Was hat Sie bewogen, sich (ausgerechnet) in dieser Zeit für die Zukunft des Öffentlichen Gesundheitsdienstes zu bewerben?
Mich reizt daran mitzuarbeiten, das große Potenzial des Öffentlichen Gesundheitsdienstes zu heben. Denn zehn Jahre lang war ich nebenberuflich als Dozent bei der Akademie für Öffentliches Gesundheitswesen tätig und konnte sehen, was d schlummert. Mit dem Pakt für den ÖGD hat die Politik im September vergangenen Jahres den Weg für eine bessere personelle und technische Ausstattung der Gesundheitsämter geebnet. Die Akademie hat die Stelle ausgeschrieben – und ich habe gerne den Schritt in den ÖGD gewagt.

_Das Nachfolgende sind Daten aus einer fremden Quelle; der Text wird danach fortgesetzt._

-- ==== Sys2Proof/WellFormed.lean ====
section
/-! DEFINITION. Which terms of the syntax stand for a word of the opcode map (spec/04_encoding.md R89). -/

namespace Sys2Proof

/-- An opcode that R89 leaves reserved: 0x00, a dash of the map, or 0xD0 to 0xFF. -/
def reservedOp (op : Nat) : Bool :=
  op == 0x00 || op == 0x16 || op == 0x17 || op == 0x26 || op == 0x27 ||
  (0x2C ≤ op && op ≤ 0x2F) || (0x39 ≤ op && op ≤ 0x3F) || (0x56 ≤ op && op ≤ 0x5F) ||
  op == 0x6E || op == 0x6F || op == 0x77 || (0x7A ≤ op && op ≤ 0x7F) ||
  (0x85 ≤ op && op ≤ 0x87) || (0x8B ≤ op && op ≤ 0x8F) || op == 0x93 || (0x97 ≤ op && op ≤ 0x9F) ||
  op == 0xA7 || (0xAD ≤ op && op ≤ 0xAF) || (0xB3 ≤ op && op ≤ 0xBF) || op == 0xC6 || op == 0xC7 ||
  (0xCC ≤ op)

/-- The bits that tell two rows of one opcode apart are the ones the row has (R79 SREAD, R378 GJOIN), a reserved word's
opcode is reserved, and a step that names a die, core, cluster or queue names one of the package (R9, R18). -/
def Instr.wellFormed : Instr → Bool
  | .sread f => !f.imm.getLsbD 12
  | .sreadV f => f.imm.getLsbD 12
  | .gjoin f => !f.sub.getLsbD 0
  | .gjoinAny f => f.sub.getLsbD 0
  | .reservedOpcode w => reservedOp (w.extractLsb' 88 8).toNat
  | .drumAnnouncementAct die => die < 4
  | .wellBeatAdmit die => die < 4
  | .transitArrival die _ => die < 4
  | .wellUe die _ => die < 4
  | .wrestitchRetire die bank => die < 4 && bank < 1024
  | .wrestitchRestore die bank => die < 4 && bank < 1024
  | .restitchComplete die => die < 4
  | .wellThermalRestore die bank => die < 4 && bank < 1024
  | .pageWalkComplete die _ => die < 4
  | .lotteryDraw die => die < 4
  | .l1Fill core _ => core < 864
  | .l1HoldExpiry core _ => core < 864
  | .mmaStart core _ => core < 768
  | .mmaCommit core _ => core < 768
  | .countingEvent core => core < 864
  | .ntWindow core => core < 864
  | .clusterGatingCommit col => col < 96
  | .clusterWakeComplete col => col < 96
  | .columnLevelStep col => col < 96
  | .thermalLevelTick col => col < 96
  | .trelRelease col => col < 96
  | .eventRecordEnter col => col < 96
  | .dbgEnable col _ => col < 96
  | .notifyWrite q _ _ => q < 131072
  | .qcmdEnable q => q < 131072
  | .qcmdDisable q => q < 131072
  | .launchPacketRead q => q < 131072
  | .classRestore c => c < 8
  | _ => true

end Sys2Proof
end

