-- ==== Sys2Proof/Machine/Frame.lean ====
section
/-! DEFINITION. The save frame as memory: its header, the team state areas, accumulators, v-registers, in-flight records
and window image, written at a freeze and read back at a resume (spec/13_preemption.md R281 to R284, R287, R292). -/

namespace Sys2Proof.Machine

/-! ## Words of the layout -/

/-- STATE of the header: a held block is placed, so it runs (R282). -/
def Place.code : Place → Nat
  | .running => 1
  | .held => 1
  | .freezing => 2
  | .frozen => 3

/-- SPAN as a launch packet codes it (R261). -/
def spanCode (span : Nat) : Nat := if span ≤ 16 then 0 else if span = 32 then 1 else 2

/-- The first word of the header (R282). -/
def headerW0 (b : Block) (state : Nat) : Nat :=
  place b.asid 48 16 + place b.cls 44 3 + place state 40 3 + place b.cause.toNat 32 7 + place b.teams 24 6 + place b.scratch 0 20

/-- The header (R282). -/
def headerOf (b : Block) : List Byte :=
  toBytes 8 (headerW0 b b.place.code) ++
    toBytes 8 (place b.lcore 54 10 + place b.vregs 32 10 + place b.acc 24 5 + place (spanCode b.span) 16 2 +
      place (Nat.log2 b.width) 8 4) ++
    toBytes 8 (place b.core 54 10 + place b.queue 32 17 + place b.seq 0 32) ++
    toBytes 8 b.index.toNat ++ toBytes 8 b.frozenAt ++ toBytes 8 (place b.deadline 0 32) ++ toBytes 16 0

/-- STATUS (R283). -/
def Team.statusWord (t : Team) : Nat :=
  let now := if t.sched = .frozen then t.saved else t.sched
  let waits := match now with
    | .waiting _ => true
    | _ => false
  place t.ldcnt 0 9 + place t.stcnt 16 9 + place t.cpcnt 32 9 + place (b2n waits) 48 1 + place (b2n (now == .parked)) 49 1 +
    place (b2n t.handler) 50 1 + place (b2n (now == .exited)) 51 1 + place (b2n (t.suspWait.isSome || t.rewait)) 52 1

/-- The lowest tag among a team's class-T entries not yet acknowledged, or its next tag (R285). -/
def Team.lowWater (t : Team) : Nat :=
  (t.inflight.filter fun e => e.clsT && !e.done && decide (0 < e.left)).foldl (fun m e => min m e.tag) t.nextTag

/-- STACK (R283): frame 0 is the one pushed first (log entry 63). -/
def Team.stackWord (t : Team) : Nat :=
  place t.stack.length 32 6 + (t.stack.reverse.zipIdx.map fun e => b2n e.1.loop * 2 ^ e.2).sum

/-- PEND (R283). -/
def Team.pendWord (t : Team) (b : Block) : Nat :=
  let c := fun (i : Nat) => (t.fatal[i]?).elim 0 fun x => x.cause.toNat
  place (c 0) 0 7 + place (b.bellPend.elim 0 (·.1.toNat)) 8 7 + place (b.bellPend.elim 0 (·.2)) 16 8 + place (b2n !t.fatal.isEmpty) 24 1 +
    place (b2n b.bellPend.isSome) 25 1 + place (b2n (1 < t.fatal.length)) 26 1 + place (c 1) 32 7

/-- v-registers that a freeze saves. -/
def Team.liveRegs (t : Team) (b : Block) : Nat := min t.live b.vregs

/-- The words of a state area that only the device changes: STATUS and TAGS, PEND, and GANGS, with their offsets. -/
def Team.statusWords (t : Team) (b : Block) : List (Nat × Nat) :=
  [(0x10, t.statusWord), (0x18, t.nextTag * 2 ^ 32 + t.lowWater % 2 ^ 32), (0x28, t.pendWord b), (0x38, t.gangs.toNat)]

/-- The words that the frame keeps for the team: PC, MODE, STACK and LIVE. -/
def Team.stateWords (t : Team) (b : Block) : List (Nat × Nat) :=
  [(0, t.pc.toNat), (8, t.mode.toNat), (0x20, t.stackWord), (0x30, t.liveRegs b)]

/-! ## Where each part lies (R281) -/

/-- A team's accumulator tile. -/
def tileArea (b : Block) (t j : Nat) : Nat := 0x90000 + 4096 * (t * b.acc + j)
/-- A team's in-flight record. -/
def recordArea (t : Nat) : Nat := 0xA0000 + 0xA000 * t
/-- A team's v-register. -/
def vregArea (b : Block) (t n : Nat) : Nat := 0x1E0000 + t * b.width * b.vregs * 4 + 4 * n * b.width
/-- The window image. -/
def windowArea : Nat := 0x2A0000
/-! ## The in-flight record (R284) -/

/-- The lanes of a load whose result is still to be written, or of another access not yet performed. -/
def Team.maskImage (t : Team) (e : Entry) : Mask :=
  if e.ld ∧ !e.st then
    maskOf (distinct ((t.pend.filter fun r => r.uid == e.resUid).map fun r => match r.cell with
      | .v _ l => l
      | .k _ l => l
      | _ => 0))
  else
    maskOf (distinct ((e.works.map fun i => match i.work with
      | .glob r => r.pieces
      | .win _ ps => ps
      | _ => []).flatten.filterMap fun p => if e.perf.contains (p.lane * 2 + b2n (p.off != 0)) then none else some p.lane))

/-- One entry's 32 bytes; `off` is where its data stand in the data area. -/
def Entry.image (e : Entry) (off : Nat) : List Byte :=
  let counted := (e.copy.map (·.counted)).getD 0
  toBytes 8 (place e.tag 32 32 + place e.kind 24 8 + place (b2n e.clsT) 23 1 + place (b2n e.done) 22 1 + place (b2n e.fault) 21 1 +
      place (b2n e.slog) 20 1) ++
    toBytes 8 (e.word.toNat / 2 ^ 32) ++ toBytes 8 (place off 32 32 + e.word.toNat % 2 ^ 32) ++
    toBytes 8 (if 8 ≤ e.kind then counted else e.addr.toNat)

/-- The bytes that the entries of the teams before a team reserve in the block's data area (R444). -/
def State.dataBefore (s : State) (f ix : Nat) : Nat :=
  ((List.range ix).map fun t => ((s.team (f * 32 + t)).inflight.map fun e => roundUp e.reserve 16).sum).sum

/-- Where the data of a team's entries begin in the data area. -/
def State.dataOffs (s : State) (f ix : Nat) : List Nat :=
  ((s.team (f * 32 + ix)).inflight.foldl (fun (a : List Nat × Nat) e => (a.1 ++ [a.2], a.2 + roundUp e.reserve 16)) ([], s.dataBefore f ix)).1

/-- The in-flight record of a team: its entries, then their mask images. -/
def State.recordImage (s : State) (f ix : Nat) : List (Nat × List Byte) :=
  let t := s.team (f * 32 + ix)
  ((t.inflight.zip (s.dataOffs f ix)).zipIdx.map fun e => (recordArea ix + 32 * e.2, e.1.1.image e.1.2)) ++
    t.inflight.zipIdx.map fun e => (recordArea ix + 0x2000 + 128 * e.2, toBytes 128 (t.maskImage e.1).toNat)

/-! ## The data area (R284, R444): the order of the parts within an entry's bytes is log entry 40's -/

/-- The pieces of an entry. -/
def Entry.pieces (e : Entry) : List Piece :=
  (e.works.map fun i => match i.work with
    | .glob r => r.pieces
    | .win _ ps => ps
    | _ => []).flatten

/-- Whether a memory instruction takes per-lane addresses: it has IDX. -/
def indexed : Instr → Bool
  | .vld f | .vldx f | .vlds f | .vst f | .vstx f | .vsts f | .vatom f | .vcas f | .vatoms f => f.idx.toNat != 1023
  | _ => false

/-- Per-lane addresses, zero for a lane without an access. -/
def laneAddrs (ps : List Piece) (width : Nat) : List Byte :=
  ((List.range width).map fun l => toBytes 8 ((ps.find? fun p => p.lane == l && p.off == 0).elim 0 (·.va))).flatten

/-- Per-lane data of the accesses, each lane's bytes in its own place. -/
def laneData (ps : List Piece) (width : Nat) (f : Piece → Nat) : List Byte :=
  let n := ps.foldl (fun n p => max n (p.off + p.n)) 0
  ((List.range width).map fun l =>
    let bs := ((ps.filter fun p => p.lane == l).map fun p => toBytes p.n (f p)).flatten
    bs ++ List.replicate (n - bs.length) 0).flatten

/-- Elements of a format packed, q4 two to a byte. -/
def packElems (fmt : Nat) : List Nat → List Byte
  | x :: y :: rest => if fmt = 14 then toBytes 1 (x % 16 + y % 16 * 16) ++ packElems fmt rest
      else toBytes (Shape.bytes fmt) x ++ toBytes (Shape.bytes fmt) y ++ packElems fmt rest
  | [x] => toBytes (Shape.bytes fmt) x
  | [] => []

/-- Records and an extent. -/
def recordBytes (rs : List Record) (n m : Nat) : List Byte := (rs.map fun (r : Record) => toBytes 64 r.toNat).flatten ++ toBytes 16 (n + m * 2 ^ 32)

/-- The fetched operands of an MMA, with its scales and zero points. -/
def MmaJob.operandBytes (j : MmaJob) : List Byte :=
  match j.ops with
  | none => []
  | some o =>
    let n := 32 * mmaK (Shape.fmt j.ra)
    packElems (Shape.fmt j.ra) (o.raw.take n) ++ packElems (Shape.fmt j.rb) ((o.raw.drop n).take n) ++
      (((o.raw.drop (2 * n)).take 33).map (toBytes 4)).flatten ++ (((o.raw.drop (2 * n + 33)).take 33).map (toBytes 1)).flatten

Was haben Sie sich für Ihre ersten 100 Tage vorgenommen?
Zunächst einmal helfe ich der Akademie mit meinen Kommunikations- und Digitalisierungs-Kenntnissen, die akuten Aufgaben in der Pandemie zu bewältigen. Es geht zum Beispiel darum, neue eLearnings über Impfungen gegen das Coronavirus oder zu SORMAS zu erstellen bzw. zu kommunizieren. Wir produzieren derzeit zudem eine neue Website über digitale Tools für den ÖGD. Und natürlich will ich in den ersten 100 Tagen den Digitalisierungs-Bereich in der Akademie personell und organisatorisch aufgebaut haben. Da gehört für mich auch eine ganz intensive Vernetzung mit den Gesundheitsämtern dazu, denn die wollen wir in der Akademie unterstützen.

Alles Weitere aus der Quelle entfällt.